In the 2013 guidance FinCEN defined a decentralized virtual currency to be one that does not have a central repository or single administrator and one where users can obtain their own computing or manufacturing effort. Unlike "real" currency, "virtual" currency is a medium of exchange that lacks some attributes of real currency - most notably, it's not legal tender. FinCEN noted in the 2013 guidance that, just like with real currency, money transmitting in the virtual currency world is accepting and transmitting anything of value that substitutes for currency.

Also in that guidance FinCEN defined three categories of money transmitters implicated in convertible virtual currency transactions: exchangers, administrators, and users. An "exchanger" is a person engaged in the business of exchanging virtual currency for real currency, funds, or other virtual currency. An "administrator" is a person engaged in the business of issuing (putting into circulation) a virtual currency and who has the authority to redeem (to withdraw from circulation) such virtual currency. Finally, a "user" is a person that obtains virtual currency to purchase goods or services. FinCEN has stated that users are not money transmitters while exchangers and administrators may be money transmitters depending on the circumstances.

In January of 2014, FinCEN directly addressed virtual currency mining by ruling that a miner would be classified as a "user" under the 2013 classifications. A miner would therefore not be a money transmitter so long as it mines the currency for its own purposes and not for the benefit of another, but it remained unclear whether other entities involved in mining, like computing services providers, might be regulated under the BSA.

What are these "mining" services? Typically, a miner will lease hardware capabilities (often called a sale of "hashing power") on a cloud platform to perform verification functions for virtual currency transactions. These verification functions involve solving increasingly complex cryptographic functions that secure the transactions, so complex that they require massive amounts of computing power - much more than your PC could provide. That's why individuals and companies that mine often rent computing services. In return, successful miners actually receive virtual currency as compensation.

The most recent FinCEN ruling (issued in late April) answered the question of whether companies that provide computing services and a system for virtual currency miners to mine the currency would be considered "administrators" and thus subject to BSA requirements as an MSB. This is a key question for decentralized virtual currencies, because unlike centralized virtual currencies, there is no clear administrator.

FinCEN said no. The reasoning came down to the fact that the currency that's mined is the miner's property, the computing company doesn't have any access to the wallet (where the currency is stored), and the computing company doesn't pay or receive virtual currency - even on the third party's behalf.

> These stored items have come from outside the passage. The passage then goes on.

def execZeroRange (c : AdminCmd) (s : State) : Host.Outcome State Fault Refusal :=
  let pa := localPa s c.a.toNat
  runCmd (.zeroRange c) c (c.n == 0 && c.c == 0) s
    (if !unitRange c.a c.b then .refused aRange
    else .ok 0 (clearPoison { s with mem := clearRange s.mem pa c.b.toNat } pa c.b.toNat))

def execZone (c : AdminCmd) (s : State) : Host.Outcome State Fault Refusal :=
  runCmd (.zone c) c (c.n == 0 && c.c == 0) s
    (if !unitRange c.a c.b then .refused aRange
    else .ok 0 { s with zoneStart := c.a.toNat, zoneBytes := c.b.toNat, zoneData := [], zoneSlots := [], zonePoison := [] })

/-- Copy the cells of a range to another place of a second table. -/
def copyCells (src : List Host.Cell) (a n : Nat) (dst : List Host.Cell) (b : Nat) : List Host.Cell :=
  (src.filter fun c => a ≤ c.1 && c.1 < a + n).foldl (fun m c => Table.put m (c.1 - a + b) 0 c.2) (clearRange dst b n)

/-- The tag under which COLD asks for its page. -/
def tagCold : Nat := tagOther (2 ^ 30)

/-- What COLD comes to: the page's bytes and poison stand in the slot. -/
def coldPage (s : State) (n : Nat) (va : Word64) (slot : Nat) : Cmd :=
  match engineTr s n tagCold va false with
  | .wait => .wait (engineAsk s n tagCold va 65536 false)
  | .fail => .refused aRead
  | .hole x => .wait { s with stuck := some (.noSuchAddress x) }
  | .ok pa =>
    let bad := (s.poison.filter fun g => pa ≤ g * 64 && g * 64 < pa + 65536).map fun g => slot * 1024 + (g * 64 - pa) / 64
    .ok 0 (engineDone { s with
      zoneData := copyCells s.mem pa 65536 s.zoneData (slot * 65536),
      zoneSlots := insertNat slot s.zoneSlots,
      zonePoison := bad.foldl (fun l g => insertNat g l) (s.zonePoison.filter fun g => g / 1024 != slot) } n tagCold)

def execCold (c : AdminCmd) (s : State) : Host.Outcome State Fault Refusal :=
  runCmd (.cold c) c (c.c == 0) s (withCtx s c fun n x =>
    if c.a.toNat % 65536 != 0 || !x.cfg.paged || inHeap x.cfg c.a.toNat || s.zoneBytes == 0 || c.b.toNat ≥ 2 ^ 23 then
      .refused aRange
    else coldPage s n c.a c.b.toNat)

/-! ### Stacks, the pod, rows and power (16 R363, R364, R366, 18 R405, R408) -/

def execDisturb (c : AdminCmd) (s : State) : Host.Outcome State Fault Refusal :=
  let lv := c.b.toNat
  runCmd (.disturb c) c (c.a == 0) s
    (if c.n.toNat ≤ 11 && ((c.c == 0 && 16 ≤ lv && lv ≤ 255) || (c.c == 1 && 64 ≤ lv && lv ≤ 4095)) then
      .ok 0 { s with hbmStacks := Table.set s.hbmStacks c.n.toNat { mode := c.c.toNat, level := lv } }
    else .refused aRange)

/-- PODCLR, after the pod is formed anew: its packages can be reached (03 R90). -/
def execPodclr (c : AdminCmd) (s : State) : Host.Outcome State Fault Refusal :=
  runCmd (.podclr c) c (c.n == 0 && c.a == 0 && c.b == 0 && c.c == 0) s (.ok 0 { s with degraded := false, lost := [] })

/-- Change the monitor counters of a die. -/
def modDie (s : State) (die : Nat) (f : DieMon → DieMon) : State := { s with dies := Table.set s.dies die (f (dieMon s die)) }

/-- Spare rows of a bank that are taken; those that the fuses took at reset are a free value (18 R414, log 9). -/
def sparesTaken (s : State) (bank : Nat) : Nat := (Table.get? s.sparesBy bank).getD (Config.repairedIn bank)

/-- Begin to spare the row that holds a DPA, its copy pointer at line 0; nothing where its bank has no spare left
(18 R405, R406). -/
def startSparing (s : State) (dpa : Nat) : Option State :=
  let row := Config.rowOf dpa
  let bank := Config.bankOf row
  if (Table.get? s.rowCopies row).isSome then some s
  else if sparesTaken s bank ≥ 2 then none
  else
    some { modDie s (dieOf dpa) (fun d => { d with sparesUsed := d.sparesUsed + 1 }) with
      rowCopies := Table.set s.rowCopies row (dpa, 0),
      sparesBy := Table.set s.sparesBy bank (sparesTaken s bank + 1) }

def execSpare (c : AdminCmd) (s : State) : Host.Outcome State Fault Refusal :=
  runCmd (.spare c) c (c.n == 0 && c.b == 0 && c.c == 0) s
    (if !usable c.a.toNat then .refused aRange
    else match startSparing s c.a.toNat with
      | none => .refused aBusy
      | some t => .ok 0 t)

def execPower (c : AdminCmd) (s : State) : Host.Outcome State Fault Refusal :=
  runCmd (.power c) c (c.n == 0 && c.a == 0 && c.b == 0) s
    (if 1200 ≤ c.c.toNat && c.c.toNat ≤ 3600 then .ok 0 { s with powerLimit := c.c.toNat } else .refused aRange)

/-! ### DEBUG (17 R389, R390) -/

/-- A DEBUG operation: what `halt` or `frag` writes to d stands in the completion's value. -/
def debugCmd (i : Instr) (c : AdminCmd) (s : State) (op : State → Nat → Word32 → Option Word32 × State) :
    Host.Outcome State Fault Refusal :=
  runCmd i c (c.c == 0 && c.b >>> 32 == 0) s (withCtx s c fun n _ =>
    match op s n (c.b.setWidth 32) with
    | (some v, t) => .ok v t
    | (none, t) => .wait t)

/-- An operation on a group by its handle. -/
def onGroup (op : State → Nat → Nat → Word32 × State) (s : State) (n : Nat) (a : Word32) : Option Word32 × State :=
  let r := op s n a.toNat
  (some r.1, r.2)

def execDebugHaltStop (c : AdminCmd) (s : State) : Host.Outcome State Fault Refusal :=
  debugCmd (.debugHaltStop c) c s (onGroup haltStop)

def execDebugHaltGo (c : AdminCmd) (s : State) : Host.Outcome State Fault Refusal :=
  debugCmd (.debugHaltGo c) c s (onGroup haltGo)

def execDebugHaltStep (c : AdminCmd) (s : State) : Host.Outcome State Fault Refusal :=
  debugCmd (.debugHaltStep c) c s (onGroup haltStep)

def execDebugFragMask (c : AdminCmd) (s : State) : Host.Outcome State Fault Refusal :=
  debugCmd (.debugFragMask c) c s fun s n a => (some (fragMask s n a), s)

def execDebugFragState (c : AdminCmd) (s : State) : Host.Outcome State Fault Refusal :=
  debugCmd (.debugFragState c) c s fun s n a => (some (fragState s n a), s)

def execDebugFragKill (c : AdminCmd) (s : State) : Host.Outcome State Fault Refusal :=
  debugCmd (.debugFragKill c) c s fragKill

def execDebugFragResume (c : AdminCmd) (s : State) : Host.Outcome State Fault Refusal :=
  debugCmd (.debugFragResume c) c s fragResume

/-! ### TRACE (18 R412) -/

/-- The buffer that TRACE sets. -/
def traceOf (c : AdminCmd) : TraceBuf :=
  { base := c.a, count := (c.b.setWidth 32).toNat, k := (c.b >>> 32).toNat % 256, enable := c.b.getLsbD 63 }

Furthermore, FinCEN said that the renting of computer systems in this way would fit under a stated exemption, one for a person that only provides for the delivery, communication, or network data access services used by a money transmitter to supply money transmission services.

In the end, it is becoming clearer that the method by which virtual currencies are obtained is not the important question in considering whether an entity is a money transmitter. The question more often revolves around how the currency is used and for whose benefit the currency is held.

One last thing to note: although we have probably been thinking specifically about Bitcoin here, all of these rulings and guidance have related to all similar convertible virtual currencies. So even in a world in which Bitcoin has collapsed, FinCEN is developing the basic legal framework and language to think about the world of virtual currencies, and companies even on the fringes of virtual currency transactions should pay attention.